My Silence Has A Name...It's Bertha.
There's a rumor going around that silence is deafening. Mine is filled with nonsense rambling.
My silence has name: it's Bertha.
Of all her trademark habits, Bertha loves jumping to conclusions, makes quick judgements and knows no patience. Yea...she really is that much fun to be around.
Naturally, during my stay at a 10-day silent meditation retreat, Bertha ran wild with thoughts:
Ugh why are we even here?
Everyone thinks you smell bad. I can tell. They're all staring at you.
Is that girl really coughing through morning mediation again? How rude.
Vegan food. Vegan food?! Seriously, can a girl get a donut around here?
For the first few days, she was relentless. But as fate would have it, Bertha's no spring chicken. With no distractions—working dusk to dawn— the mad woman eventually tired herself out. In which case, her "silence replacement" took over until, I can only assume, Bertha regained her strength.

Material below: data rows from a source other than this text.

/-! ### Registers after a write -/

/-- A processor with AVX512F has all 512 bits (00_scope.md R8). -/
theorem maxVl_avx512f {c : Cfg} (h : c.features.avx512f = true) : maxVl c = 512 := by simp [maxVl, h]

theorem maxVl_le (c : Cfg) : 128 ≤ maxVl c ∧ maxVl c ≤ 512 := by unfold maxVl; split <;> [simp; (split <;> simp)]

theorem getLsbD_vecCut (c : Cfg) (v : Vec) (i : Nat) :
    (vecCut c v).getLsbD i = (decide (i < maxVl c) && v.getLsbD i) := by
  have h := maxVl_le c
  by_cases hi : i < 512
  · have e : decide (512 - maxVl c + i < 512) = decide (i < maxVl c) := by rw [decide_eq_decide]; omega
    rw [vecCut, BitVec.getLsbD_and, BitVec.getLsbD_ushiftRight, BitVec.getLsbD_allOnes, e, Bool.and_comm]
  · have e : v.getLsbD i = false := BitVec.getLsbD_of_ge _ _ (by omega)
    have e' : (vecCut c v).getLsbD i = false := BitVec.getLsbD_of_ge _ _ (by omega)
    simp [e, e']

/-- A value within `MAXVL` bits is not cut. -/
theorem vecCut_of_lt {c : Cfg} {v : Vec} (h : v.toNat < 2 ^ maxVl c) : vecCut c v = v := by
  apply BitVec.eq_of_getLsbD_eq
  intro i _
  rw [getLsbD_vecCut]
  by_cases hi : i < maxVl c
  · simp [hi]
  · have : v.getLsbD i = false := by
      rw [BitVec.getLsbD, Nat.testBit_lt_two_pow]
      exact Nat.lt_of_lt_of_le h (Nat.pow_le_pow_right (by omega) (by omega))
    simp [hi, this]

/-- With AVX512F no value is cut. -/
theorem vecCut_avx512f {c : Cfg} (h : c.features.avx512f = true) (v : Vec) : vecCut c v = v :=
  BitVec.eq_of_getLsbD_eq fun i hi => by rw [getLsbD_vecCut, maxVl_avx512f h, decide_eq_true hi, Bool.true_and]

@[simp] theorem vecCut_vecCut (c : Cfg) (v : Vec) : vecCut c (vecCut c v) = vecCut c v := by
  apply BitVec.eq_of_getLsbD_eq
  intro i _
  simp only [getLsbD_vecCut]
  cases decide (i < maxVl c) <;> simp

@[simp] theorem State.vecCut_vec (r : VReg) : vecCut s.cfg (s.vec r) = s.vec r := vecCut_vecCut _ _

theorem State.vec_setVec (r x : VReg) (v : Vec) :
    (s.setVec r v).vec x = if x = r then vecCut s.cfg v else s.vec x := by
  unfold State.vec State.setVec
  simp only [Vector.getElem_set]
  by_cases h : x = r
  · simp [h]
  · have : r.toNat ≠ x.toNat := fun e => h (BitVec.eq_of_toNat_eq e.symm)
    simp [h, this]

@[simp] theorem State.vec_setVec_same (r : VReg) (v : Vec) : (s.setVec r v).vec r = vecCut s.cfg v := by
  simp [State.vec_setVec]

theorem State.gpr64_setGpr64 (r x : GReg) (v : Word64) :
    (s.setGpr64 r v).gpr64 x = if x = r then v else s.gpr64 x := by
  unfold State.gpr64 State.setGpr64
  simp only [Vector.getElem_set]
  by_cases h : x = r
  · simp [h]
  · have : r.toNat ≠ x.toNat := fun e => h (BitVec.eq_of_toNat_eq e.symm)
    simp [h, this]

@[simp] theorem State.gpr64_setGpr64_same (r : GReg) (v : Word64) : (s.setGpr64 r v).gpr64 r = v := by
  simp [State.gpr64_setGpr64]

theorem State.opmask_setOpmask (r x : KReg) (v : Word64) :
    (s.setOpmask r v).opmask x = if x = r then v else s.opmask x := by
  unfold State.opmask State.setOpmask
  simp only [Vector.getElem_set]
  by_cases h : x = r
  · simp [h]
  · have : r.toNat ≠ x.toNat := fun e => h (BitVec.eq_of_toNat_eq e.symm)
    simp [h, this]

@[simp] theorem State.opmask_setOpmask_same (r : KReg) (v : Word64) : (s.setOpmask r v).opmask r = v := by
  simp [State.opmask_setOpmask]

/-- A 32-bit result in 64-bit mode (10_state.md R31). -/
theorem State.setGpr32_of_is64 (r : GReg) (v : Word32) (h : s.is64 = true) :
    s.setGpr32 r v = s.setGpr64 r (v.setWidth 64) := by simp [State.setGpr32, h]

@[simp] theorem State.vec_setGpr64 (r : GReg) (v : Word64) (x : VReg) : (s.setGpr64 r v).vec x = s.vec x := rfl
@[simp] theorem State.opmask_setGpr64 (r : GReg) (v : Word64) (x : KReg) : (s.setGpr64 r v).opmask x = s.opmask x := rfl
@[simp] theorem State.byte_setGpr64 (r : GReg) (v : Word64) (x : Nat) : (s.setGpr64 r v).byte x = s.byte x := rfl
@[simp] theorem State.gpr64_setVec (r : VReg) (v : Vec) (x : GReg) : (s.setVec r v).gpr64 x = s.gpr64 x := rfl
@[simp] theorem State.opmask_setVec (r : VReg) (v : Vec) (x : KReg) : (s.setVec r v).opmask x = s.opmask x := rfl
@[simp] theorem State.byte_setVec (r : VReg) (v : Vec) (x : Nat) : (s.setVec r v).byte x = s.byte x := rfl
@[simp] theorem State.gpr64_setOpmask (r : KReg) (v : Word64) (x : GReg) : (s.setOpmask r v).gpr64 x = s.gpr64 x := rfl
@[simp] theorem State.vec_setOpmask (r : KReg) (v : Word64) (x : VReg) : (s.setOpmask r v).vec x = s.vec x := rfl
@[simp] theorem State.byte_setOpmask (r : KReg) (v : Word64) (x : Nat) : (s.setOpmask r v).byte x = s.byte x := rfl
@[simp] theorem State.gpr64_setRflags (v : Word64) (x : GReg) : (s.setRflags v).gpr64 x = s.gpr64 x := rfl
@[simp] theorem State.vec_setRflags (v : Word64) (x : VReg) : (s.setRflags v).vec x = s.vec x := rfl
@[simp] theorem State.opmask_setRflags (v : Word64) (x : KReg) : (s.setRflags v).opmask x = s.opmask x := rfl
@[simp] theorem State.byte_setRflags (v : Word64) (x : Nat) : (s.setRflags v).byte x = s.byte x := rfl
@[simp] theorem State.gpr64_complete  (x : GReg) : (s.complete).gpr64 x = s.gpr64 x := rfl
@[simp] theorem State.vec_complete  (x : VReg) : (s.complete).vec x = s.vec x := rfl
@[simp] theorem State.opmask_complete  (x : KReg) : (s.complete).opmask x = s.opmask x := rfl
@[simp] theorem State.byte_complete  (x : Nat) : (s.complete).byte x = s.byte x := rfl
@[simp] theorem State.gpr64_serialize  (x : GReg) : (s.serialize).gpr64 x = s.gpr64 x := rfl
@[simp] theorem State.vec_serialize  (x : VReg) : (s.serialize).vec x = s.vec x := rfl
@[simp] theorem State.opmask_serialize  (x : KReg) : (s.serialize).opmask x = s.opmask x := rfl
@[simp] theorem State.byte_serialize  (x : Nat) : (s.serialize).byte x = s.byte x := rfl
@[simp] theorem State.gpr64_drawn  (x : GReg) : (s.drawn).gpr64 x = s.gpr64 x := rfl
@[simp] theorem State.vec_drawn  (x : VReg) : (s.drawn).vec x = s.vec x := rfl
@[simp] theorem State.opmask_drawn  (x : KReg) : (s.drawn).opmask x = s.opmask x := rfl
@[simp] theorem State.byte_drawn  (x : Nat) : (s.drawn).byte x = s.byte x := rfl
@[simp] theorem State.gpr64_putBytes (c : List (Nat × Byte)) (x : GReg) : (s.putBytes c).gpr64 x = s.gpr64 x := rfl
@[simp] theorem State.vec_putBytes (c : List (Nat × Byte)) (x : VReg) : (s.putBytes c).vec x = s.vec x := rfl
@[simp] theorem State.opmask_putBytes (c : List (Nat × Byte)) (x : KReg) : (s.putBytes c).opmask x = s.opmask x := rfl
@[simp] theorem State.gpr64_setKey (i : Nat) (e : KeySlot) (x : GReg) : (s.setKey i e).gpr64 x = s.gpr64 x := rfl
@[simp] theorem State.vec_setKey (i : Nat) (e : KeySlot) (x : VReg) : (s.setKey i e).vec x = s.vec x := rfl
@[simp] theorem State.opmask_setKey (i : Nat) (e : KeySlot) (x : KReg) : (s.setKey i e).opmask x = s.opmask x := rfl
@[simp] theorem State.byte_setKey (i : Nat) (e : KeySlot) (x : Nat) : (s.setKey i e).byte x = s.byte x := rfl
@[simp] theorem State.gpr64_loadBiosSign  (x : GReg) : (s.loadBiosSign).gpr64 x = s.gpr64 x := rfl
@[simp] theorem State.vec_loadBiosSign  (x : VReg) : (s.loadBiosSign).vec x = s.vec x := rfl
@[simp] theorem State.opmask_loadBiosSign  (x : KReg) : (s.loadBiosSign).opmask x = s.opmask x := rfl
@[simp] theorem State.byte_loadBiosSign  (x : Nat) : (s.loadBiosSign).byte x = s.byte x := rfl
@[simp] theorem State.gpr64_tickTsc  (x : GReg) : (s.tickTsc).gpr64 x = s.gpr64 x := rfl
@[simp] theorem State.vec_tickTsc  (x : VReg) : (s.tickTsc).vec x = s.vec x := rfl
@[simp] theorem State.opmask_tickTsc  (x : KReg) : (s.tickTsc).opmask x = s.opmask x := rfl
@[simp] theorem State.byte_tickTsc  (x : Nat) : (s.tickTsc).byte x = s.byte x := rfl
@[simp] theorem State.gpr64_wait  (x : GReg) : (s.wait).gpr64 x = s.gpr64 x := rfl
@[simp] theorem State.vec_wait  (x : VReg) : (s.wait).vec x = s.vec x := rfl
@[simp] theorem State.opmask_wait  (x : KReg) : (s.wait).opmask x = s.opmask x := rfl
@[simp] theorem State.byte_wait  (x : Nat) : (s.wait).byte x = s.byte x := rfl
@[simp] theorem State.gpr64_softwareRan  (x : GReg) : (s.softwareRan).gpr64 x = s.gpr64 x := rfl
@[simp] theorem State.vec_softwareRan  (x : VReg) : (s.softwareRan).vec x = s.vec x := rfl
@[simp] theorem State.opmask_softwareRan  (x : KReg) : (s.softwareRan).opmask x = s.opmask x := rfl
@[simp] theorem State.byte_softwareRan  (x : Nat) : (s.softwareRan).byte x = s.byte x := rfl
@[simp] theorem State.gpr64_arm (pa : Nat) (x : GReg) : (s.arm pa).gpr64 x = s.gpr64 x := rfl
@[simp] theorem State.vec_arm (pa : Nat) (x : VReg) : (s.arm pa).vec x = s.vec x := rfl
@[simp] theorem State.opmask_arm (pa : Nat) (x : KReg) : (s.arm pa).opmask x = s.opmask x := rfl
@[simp] theorem State.byte_arm (pa : Nat) (x : Nat) : (s.arm pa).byte x = s.byte x := rfl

Okay, now Bertie? Bertie is a damn delight. She can't help herself. Seriously, she belongs in a Tide commercial. The woman handles her own shit, leaves everyone to their own devices and actually makes heartwarming smiles her freaking job.
And yet, she felt like an estranged second cousin more than anything else.
With nothing but time, I began using breaks and morning walks to reprogram my silence company. I'd wake up putting in a request for Bertie. When Bertha would inevitably surface, I'd politely ask her to take the day off.
And slowly but surely, the balance began to shift. The days got shorter. And amongst other things, not communicating with the outside world became noticeably more tolerable with Bertie as my guide.
Amazing things happen when hand the reigns over to our better halves. It's a simple fact to accept but damn hard to put into practice. Those 10 days gave me one hell of an advance but I'm not an expert by any means.
For now, I'm simply doing my best to keep one hand in Bertie's corner and the other on Bertha's snooze button.